[Saved data entries]
# # # # #

-- ==== Sys2Proof/Laws/EvolvesNet.lean ====
section
/-!
SUPPORT. The relation of Safety.lean, operation by operation: the vehicle bus, CAN, the ports and the switch.
-/

namespace Sys2Proof.Machine

set_option Elab.async false

theorem State.setVbp_ev {u : State} {s0 a1 a2} (h1 : Evolves u s0) :
    Evolves u (State.setVbp s0 a1 a2) := by
  unfold State.setVbp
  exact Evolves.upd h1 { vbps := fun w => (risingFrom_mput (Nat.zero_le _) w) }

theorem vbpTransEnd_ev {u : State} {a0 s1} (h2 : Evolves u s1) :
    Evolves u (vbpTransEnd a0 s1) := by
  unfold vbpTransEnd
  with_reducible apply State.setVbp_ev
  exact h2

theorem vbpQueue_ev {u : State} {a0 a1 a2 s3} (h4 : Evolves u s3) :
    Evolves u (vbpQueue a0 a1 a2 s3) := by
  unfold vbpQueue
  lift_lets -underBinder -merge
  intro v2482
  clear_value v2482
  split
  · next n2483 =>
      with_reducible apply State.fset_ev
      with_reducible apply State.finc_ev
      exact h4
  · next n2484 =>
      with_reducible apply State.setVbp_ev
      exact h4

theorem vbpMaster_ev {u : State} {a0 a1 a2 a3 s4} (h5 : Evolves u s4) :
    Evolves u (vbpMaster a0 a1 a2 a3 s4) := by
  unfold vbpMaster
  lift_lets -underBinder -merge
  intro v2485
  clear_value v2485
  intro s2486
  have h2487 : Evolves u s2486 := by
    unfold s2486
    with_reducible apply State.setVbp_ev
    exact h5
  clear_value s2486
  split
  · next n2488 =>
      split
      · next n2489 n2490 =>
          split
          · next n2491 =>
              exact h2487
          · next n2492 =>
              with_reducible apply vbpQueue_ev
              exact h2487
      · next n2493 n2494 n2495 =>
          split
          · next n2496 =>
              with_reducible apply State.setVbp_ev
              exact h2487
          · next n2497 =>
              split
              · next n2498 =>
                  with_reducible apply State.finc_ev
                  exact h2487
              · next n2499 =>
                  lift_lets -underBinder -merge
                  intro s2500
                  have h2501 : Evolves u s2500 := by
                    unfold s2500
                    with_reducible apply State.finc_ev
                    exact h2487
                  clear_value s2500
                  with_reducible apply vbpTransEnd_ev
                  with_reducible apply State.fput_ev
                  exact h2501
  · next n2502 =>
      split
      · next n2503 =>
          with_reducible apply vbpTransEnd_ev
          exact h2487
      · next n2504 =>
          split
          · next n2505 =>
              exact h2487
          · next n2506 =>
              with_reducible apply vbpQueue_ev
              exact h2487

theorem vbpMasterFrame_ev {u : State} {a0 a1 a2 a3 a4 s5} (h6 : Evolves u s5) :
    Evolves u (vbpMasterFrame a0 a1 a2 a3 a4 s5) := by
  unfold vbpMasterFrame
  split
  · next n2507 =>
      exact h6
  · next n2508 =>
      lift_lets -underBinder -merge
      intro s2509
      have h2510 : Evolves u s2509 := by
        unfold s2509
        split
        · next n2511 =>
            with_reducible apply State.fset_ev
            exact h6
        · next n2512 =>
            exact h6
      clear_value s2509
      split
      · next n2513 =>
          with_reducible apply State.fset_ev
          with_reducible apply State.finc_ev
          exact h2510
      · next n2514 =>
          with_reducible apply vbpMaster_ev
          with_reducible apply State.finc_ev
          exact h2510

theorem pagePut_ev {u : State} {a0 a1 a2 a3 s4} (h5 : Evolves u s4) :
    Evolves u (pagePut a0 a1 a2 a3 s4) := by
  unfold pagePut
  refine Evolves.foldl ?_ ?_
  · intro x2515 s2516 h2517
    with_reducible apply State.setReg_ev
    exact h2517
  · exact h5

theorem vbpSlaveFrame_ev {u : State} {a0 a1 a2 a3 a4 s5} (h6 : Evolves u s5) :
    Evolves u (vbpSlaveFrame a0 a1 a2 a3 a4 s5) := by
  unfold vbpSlaveFrame
  split
  · next n2518 =>
      exact h6
  · next n2519 =>
      lift_lets -underBinder -merge
      intro s2520
      have h2521 : Evolves u s2520 := by
        unfold s2520
        split
        · next n2522 =>
            with_reducible apply State.fset_ev
            exact h6
        · next n2523 =>
            exact h6
      clear_value s2520
      intro v2524
      clear_value v2524
      intro v2525
      clear_value v2525
      intro s2526
      have h2527 : Evolves u s2526 := by
        unfold s2526
        with_reducible apply vbpTransEnd_ev
        with_reducible apply State.setVbp_ev
        exact h2521
      clear_value s2526
      intro s2528
      have h2529 : Evolves u s2528 := by
        unfold s2528
        with_reducible apply State.finc_ev
        exact h2527
      clear_value s2528
      split
      · next n2530 =>
          with_reducible apply State.fset_ev
          with_reducible apply State.finc_ev
          exact h2527
      · next n2531 =>
          split
          · next n2532 =>
              exact h2529
          · next n2533 n2534 =>
              split
              · next n2535 =>
                  with_reducible apply State.finc_ev
                  exact h2529
              · next n2536 =>
                  lift_lets -underBinder -merge
                  intro v2537
                  clear_value v2537
                  intro v2538
                  clear_value v2538
                  intro s2539
                  have h2540 : Evolves u s2539 := by
                    unfold s2539
                    with_reducible apply pagePut_ev
                    exact h2529
                  clear_value s2539
                  intro s2541
                  have h2542 : Evolves u s2541 := by
                    unfold s2541
                    with_reducible apply State.finc_ev
                    with_reducible apply State.fput_ev
                    exact h2540
                  clear_value s2541
                  with_reducible apply State.fput_ev
                  exact h2542

theorem vbpPeriodBegin_ev {u : State} {a0 a1 s2} (h3 : Evolves u s2) :
    Evolves u (vbpPeriodBegin a0 a1 s2) := by
  unfold vbpPeriodBegin
  with_reducible apply State.fset_ev
  with_reducible apply State.setVbp_ev
  exact h3

theorem vbpBasicPeriod_ev {u : State} {a0 s1} (h2 : Evolves u s1) :
    Evolves u (vbpBasicPeriod a0 s1) := by
  unfold vbpBasicPeriod
  split
  · next n2543 =>
      exact h2
  · next n2544 =>
      split
      · next n2545 n2546 =>
          with_reducible apply vbpPeriodBegin_ev
          exact h2
      · next n2547 n2548 n2549 =>
          lift_lets -underBinder -merge
          intro v2550
          clear_value v2550
          intro v2551
          clear_value v2551
          split
          · next n2552 =>
              exact h2
          · next n2553 =>
              with_reducible apply vbpPeriodBegin_ev
              with_reducible apply State.finc_ev
              exact h2

theorem vbpPollSend_ev {u : State} {a0 s1} (h2 : Evolves u s1) :
    Evolves u (vbpPollSend a0 s1) := by
  unfold vbpPollSend
  split
  · next n2554 =>
      exact h2
  · next n2555 =>
      split
      · next n2556 n2557 n2558 n2559 n2560 n2561 =>
          split
          · next n2562 =>
              exact h2
          · next n2563 =>
              lift_lets -underBinder -merge
              intro v2564
              clear_value v2564
              intro s2565
              have h2566 : Evolves u s2565 := by
                unfold s2565
                with_reducible apply State.setVbp_ev
                exact h2
              clear_value s2565
              with_reducible apply vbpMaster_ev
              exact h2566
      · next n2567 n2568 n2569 =>
          exact h2

theorem vbpReplyTimeout_ev {u : State} {a0 s1} (h2 : Evolves u s1) :
    Evolves u (vbpReplyTimeout a0 s1) := by
  unfold vbpReplyTimeout
  split
  · next n2570 n2571 =>
      exact h2
  · next n2572 n2573 n2574 =>
      split
      · next n2575 =>
          exact h2
      · next n2576 =>
          with_reducible apply vbpTransEnd_ev
          with_reducible apply State.fset_ev
          with_reducible apply State.setVbp_ev
          exact h2

theorem vbpMfPop_ev {u : State} {a0 s1} (h2 : Evolves u s1) :
    Evolves u (vbpMfPop a0 s1).2 := by
  unfold vbpMfPop
  split
  · next n2577 n2578 =>
      exact h2
  · next n2579 n2580 n2581 n2582 =>
      dsimp only
      with_reducible apply State.setVbp_ev
      exact h2

theorem vbpCtrlCommit_ev {u : State} {a0 a1 s2} (h3 : Evolves u s2) :
    Evolves u (vbpCtrlCommit a0 a1 s2) := by
  unfold vbpCtrlCommit
  lift_lets -underBinder -merge
  intro v2583
  clear_value v2583
  intro s2584
  have h2585 : Evolves u s2584 := by
    unfold s2584
    with_reducible apply State.setReg_ev
    exact h3
  clear_value s2584
  intro v2586
  clear_value v2586
  intro v2587
  clear_value v2587
  split
  · next n2588 =>
      with_reducible apply vbpPeriodBegin_ev
      with_reducible apply vbpTransEnd_ev
      exact h2585
  · next n2589 =>
      split
      · next n2590 =>
          with_reducible apply State.setVbp_ev
          exact h2585
      · next n2591 =>
          exact h2585

theorem State.setCfd_ev {u : State} {s0 a1 a2} (h1 : Evolves u s0) :
    Evolves u (State.setCfd s0 a1 a2) := by
  unfold State.setCfd
  exact Evolves.upd h1 { cfds := fun w => (risingFrom_mput (Nat.zero_le _) w) }

theorem canMbEnd_ev {u : State} {a0 a1 a2 s3} (h4 : Evolves u s3) :
    Evolves u (canMbEnd a0 a1 a2 s3) := by
  unfold canMbEnd
  lift_lets -underBinder -merge
  intro s2592
  have h2593 : Evolves u s2592 := by
    unfold s2592
    with_reducible apply State.fput_ev
    with_reducible apply State.fset_ev
    exact h4
  clear_value s2592
  intro v2594
  clear_value v2594
  intro s2595
  have h2596 : Evolves u s2595 := by
    unfold s2595
    with_reducible apply State.setCfd_ev
    exact h2593
  clear_value s2595
  with_reducible apply State.fset_ev
  exact h2596

theorem canAbort_ev {u : State} {a0 a1 s2} (h3 : Evolves u s2) :
    Evolves u (canAbort a0 a1 s2) := by
  unfold canAbort
  split
  · next n2597 =>
      exact h3
  · next n2598 =>
      split
      · next n2599 =>
          lift_lets -underBinder -merge
          intro v2600
          clear_value v2600
          intro s2601
          have h2602 : Evolves u s2601 := by
            unfold s2601
            with_reducible apply State.freeNext_ev
            exact h3
          clear_value s2601
          intro v2603
          clear_value v2603
          split
          · next n2604 =>
              with_reducible apply State.setCfd_ev
              exact h2602
          · next n2605 =>
              with_reducible apply canMbEnd_ev
              exact h2602
      · next n2606 =>
          with_reducible apply canMbEnd_ev
          exact h3

theorem canHdrWrite_ev {u : State} {a0 a1 a2 s3} (h4 : Evolves u s3) :
    Evolves u (canHdrWrite a0 a1 a2 s3) := by
  unfold canHdrWrite
  lift_lets -underBinder -merge
  intro v2607
  clear_value v2607
  intro v2608
  clear_value v2608
  intro v2609
  clear_value v2609
  intro s2610
  have h2611 : Evolves u s2610 := by
    unfold s2610
    with_reducible apply State.setReg_ev
    exact h4
  clear_value s2610
  intro v2612
  clear_value v2612
  intro v2613
  clear_value v2613
  intro s2614
  have h2615 : Evolves u s2614 := by
    unfold s2614
    split
    · next n2616 =>
        with_reducible apply State.setCfd_ev
        exact h2611
    · next n2617 =>
        split
        · next n2618 =>
            with_reducible apply State.setCfd_ev
            exact h2611
        · next n2619 =>
            exact h2611
  clear_value s2614
  split
  · next n2620 =>
      with_reducible apply canAbort_ev
      exact h2615
  · next n2621 =>
      exact h2615

theorem canErrors_ev {u : State} {a0 a1 a2 s3} (h4 : Evolves u s3) :
    Evolves u (canErrors a0 a1 a2 s3) := by
  unfold canErrors
  lift_lets -underBinder -merge
  intro s2622
  have h2623 : Evolves u s2622 := by
    unfold s2622
    with_reducible apply State.fput_ev
    with_reducible apply State.fput_ev
    exact h4
  clear_value s2622
  with_reducible apply State.fput_ev
  exact h2623

theorem canTxDone_ev {u : State} {a0 a1 a2 a3 a4 a5 s6} (h7 : Evolves u s6) :
    Evolves u (canTxDone a0 a1 a2 a3 a4 a5 s6) := by
  unfold canTxDone
  split
  · next n2624 =>
      exact h7
  · next n2625 =>
      with_reducible apply canErrors_ev
      with_reducible apply canMbEnd_ev
      with_reducible apply State.fput_ev
      exact h7

theorem canReceived_ev {u : State} {a0 a1 a2 a3 a4 a5 a6 a7 a8 a9 s10} (h11 : Evolves u s10) :
    Evolves u (canReceived a0 a1 a2 a3 a4 a5 a6 a7 a8 a9 s10) := by
  unfold canReceived
  split
  · next n2626 =>
      exact h11
  · next n2627 =>
      lift_lets -underBinder -merge
      intro s2628
      have h2629 : Evolves u s2628 := by
        unfold s2628
        with_reducible apply canErrors_ev
        exact h11
      clear_value s2628
      split
      · next n2630 n2631 =>
          exact h2629
      · next n2632 n2633 n2634 =>
          lift_lets -underBinder -merge
          intro v2635
          clear_value v2635
          intro v2636
          clear_value v2636
          intro v2637
          clear_value v2637
          intro v2638
          clear_value v2638
          split
          · next n2639 =>
              split
              · next n2640 =>
                  with_reducible apply State.fput_ev
                  exact h2629
              · next n2641 =>
                  with_reducible apply State.setCfd_ev
                  exact h2629
          · next n2642 =>
              split
              · next n2643 =>
                  with_reducible apply State.fput_ev
                  exact h2629
              · next n2644 =>
                  with_reducible apply State.setCfd_ev
                  exact h2629

theorem canPop_ev {u : State} {a0 a1 s2} (h3 : Evolves u s2) :
    Evolves u (canPop a0 a1 s2) := by
  unfold canPop
  lift_lets -underBinder -merge
  intro v2645
  clear_value v2645
  with_reducible apply State.setCfd_ev
  exact h3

# # # # #

*Exercise requirements*.
Look back at the entries above and repeat, unchanged, every line from the line holding "next n2531 =>" through the line holding "unfold s2541".

*Worked solution*.
      · next n2531 =>
          split
          · next n2532 =>
              exact h2529
          · next n2533 n2534 =>
              split
              · next n2535 =>
                  with_reducible apply State.finc_ev
                  exact h2529
              · next n2536 =>
                  lift_lets -underBinder -merge
                  intro v2537
                  clear_value v2537
                  intro v2538
                  clear_value v2538
                  intro s2539
                  have h2540 : Evolves u s2539 := by
                    unfold s2539
                    with_reducible apply pagePut_ev
                    exact h2529
                  clear_value s2539
                  intro s2541
                  have h2542 : Evolves u s2541 := by
                    unfold s2541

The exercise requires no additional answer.